/-! ### clearFailure -/

@[simp] theorem State.clearFailure_cfg (s : State) : (s.clearFailure).cfg = s.cfg := rfl
@[simp] theorem State.clearFailure_pending (s : State) : (s.clearFailure).pending = s.pending := rfl
@[simp] theorem State.clearFailure_epoch (s : State) : (s.clearFailure).epoch = s.epoch := rfl
@[simp] theorem State.clearFailure_phase (s : State) : (s.clearFailure).phase = .idle := rfl
@[simp] theorem State.clearFailure_err (s : State) : (s.clearFailure).err = .noError := rfl
@[simp] theorem State.clearFailure_lop (s : State) : (s.clearFailure).lop = 0x01#8 := rfl
@[simp] theorem State.clearFailure_epos (s : State) : (s.clearFailure).epos = 0 := rfl
@[simp] theorem State.clearFailure_len (s : State) : (s.clearFailure).len = s.len := rfl
@[simp] theorem State.clearFailure_cur (s : State) : (s.clearFailure).cur = s.cur := rfl
@[simp] theorem State.clearFailure_olen (s : State) : (s.clearFailure).olen = s.olen := rfl
@[simp] theorem State.clearFailure_acc (s : State) : (s.clearFailure).acc = s.acc := rfl
@[simp] theorem State.clearFailure_foff (s : State) : (s.clearFailure).foff = s.foff := rfl
@[simp] theorem State.clearFailure_fwid (s : State) : (s.clearFailure).fwid = s.fwid := rfl
@[simp] theorem State.clearFailure_fval (s : State) : (s.clearFailure).fval = s.fval := rfl
@[simp] theorem State.clearFailure_txr (s : State) : (s.clearFailure).txr = s.txr := rfl
@[simp] theorem State.clearFailure_fc (s : State) : (s.clearFailure).fc = s.fc := rfl
@[simp] theorem State.clearFailure_dst (s : State) : (s.clearFailure).dst = s.dst := rfl
@[simp] theorem State.clearFailure_src (s : State) : (s.clearFailure).src = s.src := rfl
@[simp] theorem State.clearFailure_radius (s : State) : (s.clearFailure).radius = s.radius := rfl
@[simp] theorem State.clearFailure_seq (s : State) : (s.clearFailure).seq = s.seq := rfl
@[simp] theorem State.clearFailure_dieee (s : State) : (s.clearFailure).dieee = s.dieee := rfl
@[simp] theorem State.clearFailure_sieee (s : State) : (s.clearFailure).sieee = s.sieee := rfl
@[simp] theorem State.clearFailure_mc (s : State) : (s.clearFailure).mc = s.mc := rfl
@[simp] theorem State.clearFailure_rcnt (s : State) : (s.clearFailure).rcnt = s.rcnt := rfl
@[simp] theorem State.clearFailure_ridx (s : State) : (s.clearFailure).ridx = s.ridx := rfl
@[simp] theorem State.clearFailure_rlen (s : State) : (s.clearFailure).rlen = s.rlen := rfl
@[simp] theorem State.clearFailure_cid (s : State) : (s.clearFailure).cid = s.cid := rfl
@[simp] theorem State.clearFailure_plen (s : State) : (s.clearFailure).plen = s.plen := rfl
@[simp] theorem State.clearFailure_scr (s : State) : (s.clearFailure).scr = s.scr := rfl
@[simp] theorem State.clearFailure_fcnt (s : State) : (s.clearFailure).fcnt = s.fcnt := rfl
@[simp] theorem State.clearFailure_asrc (s : State) : (s.clearFailure).asrc = s.asrc := rfl
@[simp] theorem State.clearFailure_kseq (s : State) : (s.clearFailure).kseq = s.kseq := rfl
@[simp] theorem State.clearFailure_ib (s : State) : (s.clearFailure).ib = s.ib := rfl
@[simp] theorem State.clearFailure_ob (s : State) : (s.clearFailure).ob = s.ob := rfl
@[simp] theorem State.clearFailure_pl (s : State) : (s.clearFailure).pl = s.pl := rfl
@[simp] theorem State.clearFailure_rl (s : State) : (s.clearFailure).rl = s.rl := rfl

/-! ### commitSubframe -/

@[simp] theorem State.commitSubframe_cfg (s : State) (f : Subframe) : (s.commitSubframe f).cfg = s.cfg := rfl
@[simp] theorem State.commitSubframe_pending (s : State) (f : Subframe) : (s.commitSubframe f).pending = s.pending := rfl
@[simp] theorem State.commitSubframe_epoch (s : State) (f : Subframe) : (s.commitSubframe f).epoch = s.epoch := rfl
@[simp] theorem State.commitSubframe_phase (s : State) (f : Subframe) : (s.commitSubframe f).phase = s.phase := rfl
@[simp] theorem State.commitSubframe_err (s : State) (f : Subframe) : (s.commitSubframe f).err = s.err := rfl
@[simp] theorem State.commitSubframe_lop (s : State) (f : Subframe) : (s.commitSubframe f).lop = s.lop := rfl
@[simp] theorem State.commitSubframe_epos (s : State) (f : Subframe) : (s.commitSubframe f).epos = s.epos := rfl
@[simp] theorem State.commitSubframe_len (s : State) (f : Subframe) : (s.commitSubframe f).len = s.len := rfl
@[simp] theorem State.commitSubframe_cur (s : State) (f : Subframe) : (s.commitSubframe f).cur = s.cur := rfl
@[simp] theorem State.commitSubframe_olen (s : State) (f : Subframe) : (s.commitSubframe f).olen = s.olen := rfl
@[simp] theorem State.commitSubframe_acc (s : State) (f : Subframe) : (s.commitSubframe f).acc = s.acc := rfl
@[simp] theorem State.commitSubframe_foff (s : State) (f : Subframe) : (s.commitSubframe f).foff = s.foff := rfl
@[simp] theorem State.commitSubframe_fwid (s : State) (f : Subframe) : (s.commitSubframe f).fwid = s.fwid := rfl
@[simp] theorem State.commitSubframe_fval (s : State) (f : Subframe) : (s.commitSubframe f).fval = s.fval := rfl
@[simp] theorem State.commitSubframe_txr (s : State) (f : Subframe) : (s.commitSubframe f).txr = s.txr := rfl
@[simp] theorem State.commitSubframe_fc (s : State) (f : Subframe) : (s.commitSubframe f).fc = s.fc := rfl
@[simp] theorem State.commitSubframe_dst (s : State) (f : Subframe) : (s.commitSubframe f).dst = s.dst := rfl
@[simp] theorem State.commitSubframe_src (s : State) (f : Subframe) : (s.commitSubframe f).src = s.src := rfl
@[simp] theorem State.commitSubframe_radius (s : State) (f : Subframe) : (s.commitSubframe f).radius = s.radius := rfl
@[simp] theorem State.commitSubframe_seq (s : State) (f : Subframe) : (s.commitSubframe f).seq = s.seq := rfl
@[simp] theorem State.commitSubframe_dieee (s : State) (f : Subframe) : (s.commitSubframe f).dieee = s.dieee := rfl
@[simp] theorem State.commitSubframe_sieee (s : State) (f : Subframe) : (s.commitSubframe f).sieee = s.sieee := rfl
@[simp] theorem State.commitSubframe_mc (s : State) (f : Subframe) : (s.commitSubframe f).mc = s.mc := rfl
@[simp] theorem State.commitSubframe_rcnt (s : State) (f : Subframe) : (s.commitSubframe f).rcnt = f.count := rfl
@[simp] theorem State.commitSubframe_ridx (s : State) (f : Subframe) : (s.commitSubframe f).ridx = f.index := rfl
@[simp] theorem State.commitSubframe_rlen (s : State) (f : Subframe) : (s.commitSubframe f).rlen = BitVec.ofNat 16 f.relay.length := rfl
@[simp] theorem State.commitSubframe_cid (s : State) (f : Subframe) : (s.commitSubframe f).cid = s.cid := rfl
@[simp] theorem State.commitSubframe_plen (s : State) (f : Subframe) : (s.commitSubframe f).plen = s.plen := rfl
@[simp] theorem State.commitSubframe_scr (s : State) (f : Subframe) : (s.commitSubframe f).scr = s.scr := rfl
@[simp] theorem State.commitSubframe_fcnt (s : State) (f : Subframe) : (s.commitSubframe f).fcnt = s.fcnt := rfl
@[simp] theorem State.commitSubframe_asrc (s : State) (f : Subframe) : (s.commitSubframe f).asrc = s.asrc := rfl
@[simp] theorem State.commitSubframe_kseq (s : State) (f : Subframe) : (s.commitSubframe f).kseq = s.kseq := rfl
@[simp] theorem State.commitSubframe_ib (s : State) (f : Subframe) : (s.commitSubframe f).ib = s.ib := rfl
@[simp] theorem State.commitSubframe_ob (s : State) (f : Subframe) : (s.commitSubframe f).ob = s.ob := rfl
@[simp] theorem State.commitSubframe_pl (s : State) (f : Subframe) : (s.commitSubframe f).pl = s.pl := rfl
@[simp] theorem State.commitSubframe_rl (s : State) (f : Subframe) : (s.commitSubframe f).rl = Memory.setSeq s.rl 0 f.relay := rfl
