/-! ### The unused code 3 (R233) -/

/-- A checked write keeps a part of the state that an accepted one keeps. -/
theorem ite_keeps {α : Type} (part : State → α) {p : Prop} [Decidable p] (h : part t = part s) :
    part (if p then t else s) = part s := by
  split
  · exact h
  · rfl

@[simp] theorem State.hostSetLen_err (s : State) (n : Word16) : (s.hostSetLen n).err = s.err :=
  ite_keeps State.err rfl

@[simp] theorem State.hostSeek_err (s : State) (n : Word16) : (s.hostSeek n).err = s.err := ite_keeps State.err rfl

@[simp] theorem State.hostSetRlen_err (s : State) (n : Word16) : (s.hostSetRlen n).err = s.err :=
  ite_keeps State.err rfl

@[simp] theorem State.hostSetPlen_err (s : State) (n : Word16) : (s.hostSetPlen n).err = s.err :=
  ite_keeps State.err rfl

@[simp] theorem State.hostLoad_err (s : State) (b : List Byte) : (s.hostLoad b).err = s.err := ite_keeps State.err rfl

@[simp] theorem State.hostSetBuf_err (s : State) (buf : ValueBuf) (b : List Byte) :
    (s.hostSetBuf buf b).err = s.err := by
  cases buf with
  | pl => exact ite_keeps State.err (s.setPayload_err b)
  | rl => exact ite_keeps State.err (s.setRelay_err b)

/-- `STATUS` is read-only (10_state.md R20). -/
@[simp] theorem State.writeReg_err (s : State) (reg : Byte) (v : Word64) : (s.writeReg reg v).err = s.err := by
  unfold State.writeReg
  split <;> simp

/-- `RESET` clears `ERR`, and no other host action writes it. -/
theorem hostAct_err (ha : a ≠ .reset) : (hostAct a s).err = s.err := by
  cases a with
  | reset => exact absurd rfl ha
  | load b => exact s.hostLoad_err b
  | setLen n => exact s.hostSetLen_err n
  | seek n => exact s.hostSeek_err n
  | oclr => exact s.hostClearOutput_err
  | set reg v => exact s.writeReg_err reg v
  | setBuf buf b => exact s.hostSetBuf_err buf b
  | setByte sp i v => rw [hostAct, State.hostSetByte_eq]
  | op | get | getByte => rfl

theorem hostAct_not_malformedTag (h : s.err ≠ .malformedTag) (a : HostAction) :
    (hostAct a s).err ≠ .malformedTag := by
  by_cases ha : a = .reset
  · rw [ha]
    exact nofun
  · rwa [hostAct_err ha]

theorem Failure.Raisable.not_malformedTag {f : Failure} (h : f.Raisable) : f.err ≠ .malformedTag := by
  obtain he | he | he := h
  all_goals rw [he]; exact nofun

theorem exec_not_malformedTag (hs : s.err ≠ .malformedTag) (h : exec i s = .next t) : t.err ≠ .malformedTag := by
  obtain ⟨-, rfl⟩ | ⟨-, rfl⟩ | ⟨-, rfl⟩ | ⟨-, u, hu, rfl⟩ | ⟨-, f, hf, rfl⟩ := exec_cases h
  · exact hs
  · exact nofun
  · exact hs
  · have herr : u.err = s.err := congrArg Unwritten.err (opBody_unwritten hu)
    exact herr.trans_ne hs
  · exact (opBody_raises i s f hf).not_malformedTag

theorem State.rejectCode_not_malformedTag (h : s.err ≠ .malformedTag) (c : Byte) :
    (s.rejectCode c).err ≠ .malformedTag := by
  unfold State.rejectCode
  split
  · exact h
  · exact nofun

/-- Settles O17, by the cases of a step: none of them leads to the code 3 from another one. -/
theorem malformedTagIsNeverRaised : Obligations.MalformedTagIsNeverRaised := by
  intro s t h ht
  by_contra hs
  obtain ⟨-, rfl⟩ | ⟨a, rest, -, ⟨-, rfl⟩ | ⟨c, -, ⟨i, -, hi⟩ | ⟨e, -, rfl⟩⟩⟩ := step_cases h
  · exact hs ht
  · exact hostAct_not_malformedTag (s := s.withPending rest) hs a ht
  · exact exec_not_malformedTag (s := s.withPending rest) hs hi ht
  · exact State.rejectCode_not_malformedTag (s := s.withPending rest) hs c ht

end

end Sys2Proof.Machine
end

* _About this exercise_
What you give back must be the stretch above, starting at the line with "f).asrc = s.asrc := rfl" and ending at the line with "f).ob = s.ob := rfl", copied exactly.

* _Exercise output_
@[simp] theorem State.commitSubframe_asrc (s : State) (f : Subframe) : (s.commitSubframe f).asrc = s.asrc := rfl
@[simp] theorem State.commitSubframe_kseq (s : State) (f : Subframe) : (s.commitSubframe f).kseq = s.kseq := rfl
@[simp] theorem State.commitSubframe_ib (s : State) (f : Subframe) : (s.commitSubframe f).ib = s.ib := rfl
@[simp] theorem State.commitSubframe_ob (s : State) (f : Subframe) : (s.commitSubframe f).ob = s.ob := rfl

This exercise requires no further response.